[Saved entries]
/-- The two BF16 elements of a lane combined in FP32 first (06 R186). -/
def pairF (op rnd sat x : Nat) : FV × Nat := nodeF op rnd sat (bf16.read (slot 16 0 x)) (bf16.read (slot 16 1 x))

/-- The reduction of one row by VREDR: the result of lane 0 with flags. -/
def redRow (op ty rnd sat : Nat) (act : Nat → Bool) (x : Nat → Nat) : Nat × Nat :=
  let js := List.range 64
  match ty with
  | 0 => reduceI op sat 6 (js.map fun j => if act j then some (x j) else none)
  | 6 => reduceF fp32 op rnd sat 6 (js.map fun j => if act j then some (fp32.read (x j)) else none)
  | _ =>
    let ps := js.map fun j => if act j then some (pairF op rnd sat (x j)) else none
    let r := reduceF bf16 op rnd sat 6 (ps.map fun p => p.map fun q => q.1)
    (r.1, r.2 ||| joinFlags (ps.map fun p => (p.map fun q => q.2).getD 0))

/-- The reduction of one lane by VREDC. -/
def redCol (op ty rnd sat : Nat) (act : Nat → Bool) (x : Nat → Nat) : Nat × Nat :=
  let is := List.range 16
  match ty with
  | 0 => reduceI op sat 4 (is.map fun i => if act i then some (x i) else none)
  | 6 => reduceF fp32 op rnd sat 4 (is.map fun i => if act i then some (fp32.read (x i)) else none)
  | _ =>
    let half (k : Nat) := reduceF bf16 op rnd sat 4 (is.map fun i => if act i then some (bf16.read (slot 16 k (x i))) else none)
    ((half 0).1 + (half 1).1 * 2 ^ 16, (half 0).2 ||| (half 1).2)

def execVredr (h : Hdr) (d a op ty rnd sat : Nat) (s : State) : Out :=
  vecWhole h s d [a] 16 fun act vs =>
    let rs := (List.range 16).map fun i => redRow op ty rnd sat (act i) (lane (vv vs 0) i)
    (buildV fun i j => if j = 0 then (rs.getD i (0, 0)).1 else 0, joinFlags (rs.map fun r => r.2))

def execVredc (h : Hdr) (d a op ty rnd sat : Nat) (s : State) : Out :=
  vecWhole h s d [a] 12 fun act vs =>
    let rs := (List.range 64).map fun j => redCol op ty rnd sat (fun i => act i j) fun i => lane (vv vs 0) i j
    (buildV fun i j => if i = 0 then (rs.getD j (0, 0)).1 else 0, joinFlags (rs.map fun r => r.2))

/-- A scan (03 R90): the running value, none before the first active element, and the outputs with flags. -/
def scan {α : Type} (f : α → α → α × Nat) (out : Option α → Nat × Nat) : Option α → List (Option α) → List (Nat × Nat)
  | _, [] => []
  | acc, x :: xs =>
    let n : Option α × Nat := match acc, x with
      | some a, some b => let r := f a b; (some r.1, r.2)
      | none, b => (b, 0)
      | a, none => (a, 0)
    let o := out n.1
    (o.1, if x.isSome then o.2 ||| n.2 else 0) :: scan f out n.1 xs

def scanF (g : FFmt) (op rnd sat : Nat) (xs : List (Option FV)) : List (Nat × Nat) :=
  scan (nodeF op rnd sat) (fun r => g.write rnd (sat == 1) (r.getD (identF op))) none xs
def scanI (op sat : Nat) (xs : List (Option Nat)) : List (Nat × Nat) :=
  scan (nodeI op sat) (fun r => (r.getD (identI op), 0)) none xs

/-- The scan of `n` lanes in a line: per lane the result, and the flags. Along a row the 2n BF16 elements go in
packed order, down a lane each slot goes by itself. -/
def scanLine (op ty rnd sat n : Nat) (row : Bool) (act : Nat → Bool) (x : Nat → Nat) : List Nat × Nat :=
  let js := List.range n
  let split (l : List (Nat × Nat)) : List Nat × Nat := (l.map fun r => r.1, joinFlags (l.map fun r => r.2))
  match ty with
  | 0 => split (scanI op sat (js.map fun j => if act j then some (x j) else none))
  | 6 => split (scanF fp32 op rnd sat (js.map fun j => if act j then some (fp32.read (x j)) else none))
  | _ =>
    let el (j k : Nat) : Option FV := if act j then some (bf16.read (slot 16 k (x j))) else none
    if row then
      let l := scanF bf16 op rnd sat (js.flatMap fun j => [el j 0, el j 1])
      (js.map fun j => (l.getD (2 * j) (0, 0)).1 + (l.getD (2 * j + 1) (0, 0)).1 * 2 ^ 16, joinFlags (l.map fun r => r.2))
    else
      let l0 := scanF bf16 op rnd sat (js.map fun j => el j 0)
      let l1 := scanF bf16 op rnd sat (js.map fun j => el j 1)
      (js.map fun j => (l0.getD j (0, 0)).1 + (l1.getD j (0, 0)).1 * 2 ^ 16, joinFlags ((l0 ++ l1).map fun r => r.2))

def execVscan (h : Hdr) (d a op axis ty rnd sat : Nat) (s : State) : Out :=
  vecWhole h s d [a] 24 fun act vs =>
    if axis = 0 then
      let rs := (List.range 16).map fun i => scanLine op ty rnd sat 64 true (act i) (lane (vv vs 0) i)
      (buildV fun i j => ((rs.getD i ([], 0)).1).getD j 0, joinFlags (rs.map fun r => r.2))
    else
      let rs := (List.range 64).map fun j => scanLine op ty rnd sat 16 false (fun i => act i j) fun i => lane (vv vs 0) i j
      (buildV fun i j => ((rs.getD j ([], 0)).1).getD i 0, joinFlags (rs.map fun r => r.2))

/-- The greatest active element of a row and its lowest lane (06 R187). -/
def argmax (ty : Nat) (act : Nat → Bool) (x : Nat → Nat) : Option (Nat × Nat) :=
  (List.range 64).foldl (fun best j =>
    if !act j then best
    else if ty = 6 then
      let v := fp32.read (x j)
      if v.isNan then best
      else match best with
        | none => some (j, x j)
        | some b => if (fp32.read b.2).lt true v then some (j, x j) else best
    else match best with
      | none => some (j, x j)
      | some b => if (ity 0).read b.2 < (ity 0).read (x j) then some (j, x j) else best) none

def execVargmx (h : Hdr) (d a ty : Nat) (s : State) : Out :=
  vecWhole h s d [a] 20 fun act vs =>
    let v := vv vs 0
    let none' := (2 ^ 32 - 1, if ty = 6 then fp32.infBits true else 2 ^ 31)
    let rs := (List.range 16).map fun i => (argmax ty (act i) (lane v i)).getD none'
    let sig := ty == 6 && positions.any fun p => act p.1 p.2 && (fp32.read (lane v p.1 p.2)).isSig
    (buildV fun i j => if j = 0 then (rs.getD i none').1 else if j = 1 then (rs.getD i none').2 else 0, flagIf sig fNV)

/-- VROTSET (06 R170). -/
def execVrotset (h : Hdr) (n m : Nat) (s : State) : Out :=
  engIssue h s .none fun t sig s' =>
    (s'.updTile t fun T => { T with rotN := 8 * n, rotM := 4 * m, vbase := 0, mbase := 0 }).signalNow t 2 0 sig none

/-- One turn of a loop's counter and bases (06 R171). -/
def Tile.loopTurn (T : Tile) (cnt : Nat) : Tile :=
  { T with
    vlc := (if T.vlc = 0 then cnt else T.vlc) - 1
    vbase := if 0 < T.rotN then (T.vbase + T.rotN - 1) % T.rotN else T.vbase
    mbase := if 0 < T.rotM then (T.mbase + T.rotM - 1) % T.rotM else T.mbase }

/-- VLOOP (06 R171): outside a resident routine, or with a target outside it or behind, it raises 0x09 at decode. -/
def execVloop (h : Hdr) (cnt off : Nat) (s : State) : Out :=
  let t := s.curTile
  match ((s.tile t).engine 2).routine, s.peek t 2 with
  | some q, some w =>
    let target : Int := w.off + (w64 off).toInt
    if target < q.first ∨ w.off < target ∨ q.last < w.off then finish (s.decodeFault t 2 0x09)
    else
      engIssue h s .none fun t sig s' =>
        let s' := s'.updTile t fun T => T.loopTurn cnt
        let s' := if (s'.tile t).vlc = 0 then s'
          else s'.updEng t 2 fun x => { x with routine := some { q with next := target.toNat } }
        s'.signalNow t 2 0 sig none
  | _, _ => finish (s.decodeFault t 2 0x09)

/-- rne of an exact outcome to FP32, as a value with flags. -/
def rneF (x : FX) : FV × Nat :=
  let (b, f) := fp32.fit 0 false x
  (fp32.read b, f)

/-- FP32 bits of a rounded value. -/
def bitsF (v : FV) : Nat := (fp32.write 0 false v).1

/-- The tree of R89 along a row of rounded terms, RNE. -/
def addTree (xs : List (Option FV)) : FV × Nat :=
  let (r, f) := tree (nodeF 0 0 0) 6 xs
  (r.getD (.fin false 0 0), f)

/-- EXPMAX on one row (06 R189): S as FP32 bits and E as I32 bits, with flags. -/
def expmaxRow (s0 e0 : Nat) (act : Nat → Bool) (z : Nat → Nat) : (Nat × Nat) × Nat :=
  let js := List.range 64
  let on := js.filter act
  if on = [] then ((s0, e0), 0)
  else
    let rd := (ity 0).read
    let e := on.foldl (fun m j => max m (rd (z j))) (rd e0)
    let terms := js.map fun j => if act j then some (rneF (exp2Sixteenth (rd (z j) - e))) else none
    let t := addTree (terms.map fun x => x.map fun y => y.1)
    let f := if e0 = 2 ^ 31 then (FV.fin false 0 0, 0) else rneF (exp2Sixteenth (rd e0 - e))
    let p := rneF (fMul (fp32.read s0) f.1)
    let q := rneF (fAdd 0 p.1 t.1)
    ((bitsF q.1, (ity 0).wrap e), joinFlags (terms.map fun x => (x.map fun y => y.2).getD 0) ||| t.2 ||| f.2 ||| p.2 ||| q.2)

/-- EXPMAX; with NEW the tied register is not read. -/
def execExpmax (h : Hdr) (d a new : Nat) (s : State) : Out :=
  vecIssue h s [a] [d] 20 fun t T s' =>
    let x := T.vsrc a
    let o := if new = 1 then VVal.zero else T.vsrc d
    let m := T.m0
    let rs := (List.range 16).map fun i =>
      expmaxRow (if new = 1 then 0 else lane o.v i 0) (if new = 1 then 2 ^ 31 else lane o.v i 1) (mbit m.v i) (lane x.v i)
    let v := buildV fun i j =>
      let r := (rs.getD i ((0, 0), 0)).1
      if j = 0 then r.1 else if j = 1 then r.2 else 0
    s'.putV t d 20 fullMask ⟨v, m.p || x.p || o.p⟩ (joinFlags (rs.map fun r => r.2))

/-- EXPNRM (06 R190). -/
def execExpnrm (h : Hdr) (d a b : Nat) (s : State) : Out :=
  vecWord h s d [a, b] 20 fun vs i j =>
    let rd := (ity 0).read
    let p := rneF (exp2Sixteenth (rd (lane (vv vs 0) i j) - rd (lane (vv vs 1) i 1)))
    let q := rneF (fRcp (fp32.read (lane (vv vs 1) i 0)))
    let (r, f) := fp32.fit 0 false (fMul p.1 q.1)
    (r, f ||| p.2 ||| q.2)

/-- A Welford state: count, mean, M2 as their bits (06 R191). -/
structure Welford where
  n : Nat
  mu : Nat
  m2 : Nat

/-- F32() of a count. -/
def countF (n : Nat) : FV × Nat := rneF ⟨FV.ofInt ((ity 0).read n), 0⟩

/-- The batch of one row; none without an active lane. -/
def welBatch (act : Nat → Bool) (x : Nat → Nat) : Option (Welford × Nat) :=
  let js := List.range 64
  let c := (js.filter act).length
  if c = 0 then none
  else
    let v (j : Nat) : FV := fp32.read (x j)
    let t := addTree (js.map fun j => if act j then some (v j) else none)
    let mu := rneF (fDiv 64 t.1 (FV.ofInt c))
    let sq := js.map fun j =>
      if act j then
        let dl := rneF (fAdd 0 (v j) mu.1.neg)
        let q := rneF (fMul dl.1 dl.1)
        some (q.1, dl.2 ||| q.2)
      else none
    let m2 := addTree (sq.map fun y => y.map fun z => z.1)
    some (⟨c, bitsF mu.1, bitsF m2.1⟩, t.2 ||| mu.2 ||| m2.2 ||| joinFlags (sq.map fun y => (y.map fun z => z.2).getD 0))

/-- The merge of two states (06 R191). -/
def welMerge (a b : Welford) : Welford × Nat :=
  if b.n = 0 then (a, 0)
  else if a.n = 0 then (b, 0)
  else
    let rd := fp32.read
    let n := (ity 0).fit true ((ity 0).read a.n + (ity 0).read b.n)
    let fb := countF b.n
    let fn := countF n.1
    let fa := countF a.n
    let w := rneF (fDiv 64 fb.1 fn.1)
    let dl := rneF (fAdd 0 (rd b.mu) (rd a.mu).neg)
    let m1 := rneF (fMul dl.1 w.1)
    let mu := rneF (fAdd 0 (rd a.mu) m1.1)
    let s2 := rneF (fAdd 0 (rd a.m2) (rd b.m2))
    let dd := rneF (fMul dl.1 dl.1)
    let aw := rneF (fMul fa.1 w.1)
    let pr := rneF (fMul dd.1 aw.1)
    let m2 := rneF (fAdd 0 s2.1 pr.1)
    (⟨n.1, bitsF mu.1, bitsF m2.1⟩, joinFlags [n.2, fb.2, fn.2, fa.2, w.2, dl.2, m1.2, mu.2, s2.2, dd.2, aw.2, pr.2, m2.2])

def welAt (v : VReg) (i : Nat) : Welford := ⟨lane v i 0, lane v i 1, lane v i 2⟩

/-- A register of Welford states; rows that are `none` keep the old row. -/
def welBuild (old : VReg) (rs : List (Option Welford)) : VReg :=
  buildV fun i j =>
    match rs.getD i none with
    | none => lane old i j
    | some w => if j = 0 then w.n else if j = 1 then w.mu else if j = 2 then w.m2 else 0

def execVwelu (h : Hdr) (d a : Nat) (s : State) : Out :=
  vecWhole h s d [a, d] 16 fun act vs =>
    let old := vv vs 1
    let rs := (List.range 16).map fun i =>
      (welBatch (act i) (lane (vv vs 0) i)).map fun b => let r := welMerge (welAt old i) b.1; (r.1, r.2 ||| b.2)
    (welBuild old (rs.map fun r => r.map fun x => x.1), joinFlags (rs.map fun r => (r.map fun x => x.2).getD 0))

def execVwelm (h : Hdr) (d a : Nat) (s : State) : Out :=
  vecIssue h s [a] [d] 12 fun t T s' =>
    let x := T.vsrc a
    let o := T.vsrc d
    let rs := (List.range 16).map fun i => welMerge (welAt o.v i) (welAt x.v i)
    s'.putV t d 12 fullMask ⟨welBuild o.v (rs.map fun r => some r.1), x.p || o.p⟩ (joinFlags (rs.map fun r => r.2))

/-- CONFT (06 R192): rows whose m0 bit (i, 0) is set take their exit bits. -/
def execConft (h : Hdr) (d a thr : Nat) (s : State) : Out :=
  vecIssue h s [a] [] 24 fun t T s' =>
    let x := T.vsrc a
    let o := T.mreg (T.mphys d)
    let m := T.m0
    let rs := (List.range 16).map fun i =>
      let p := rneF (fRcp (fp32.read (lane x.v i 0)))
      let c := fCmp 5 p.1 (fp32.read (thr % 2 ^ 32))
      (c.1, if mbit m.v i 0 then p.2 ||| c.2 else 0)
    let v := buildM fun i j => mbit o.v i j || (rs.getD i (false, 0)).1
    s'.putM t d 24 (buildM fun i _ => mbit m.v i 0) ⟨v, m.p || x.p || o.p⟩ (joinFlags (rs.map fun r => r.2))

end Sys2Proof.Machine
end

# [PROBLEM REQUIREMENTS]
Lines holding the word "finish" are the answer; copy every one from the records above.

# [YOUR SOLUTION]
    if target < q.first ∨ w.off < target ∨ q.last < w.off then finish (s.decodeFault t 2 0x09)
  | _, _ => finish (s.decodeFault t 2 0x09)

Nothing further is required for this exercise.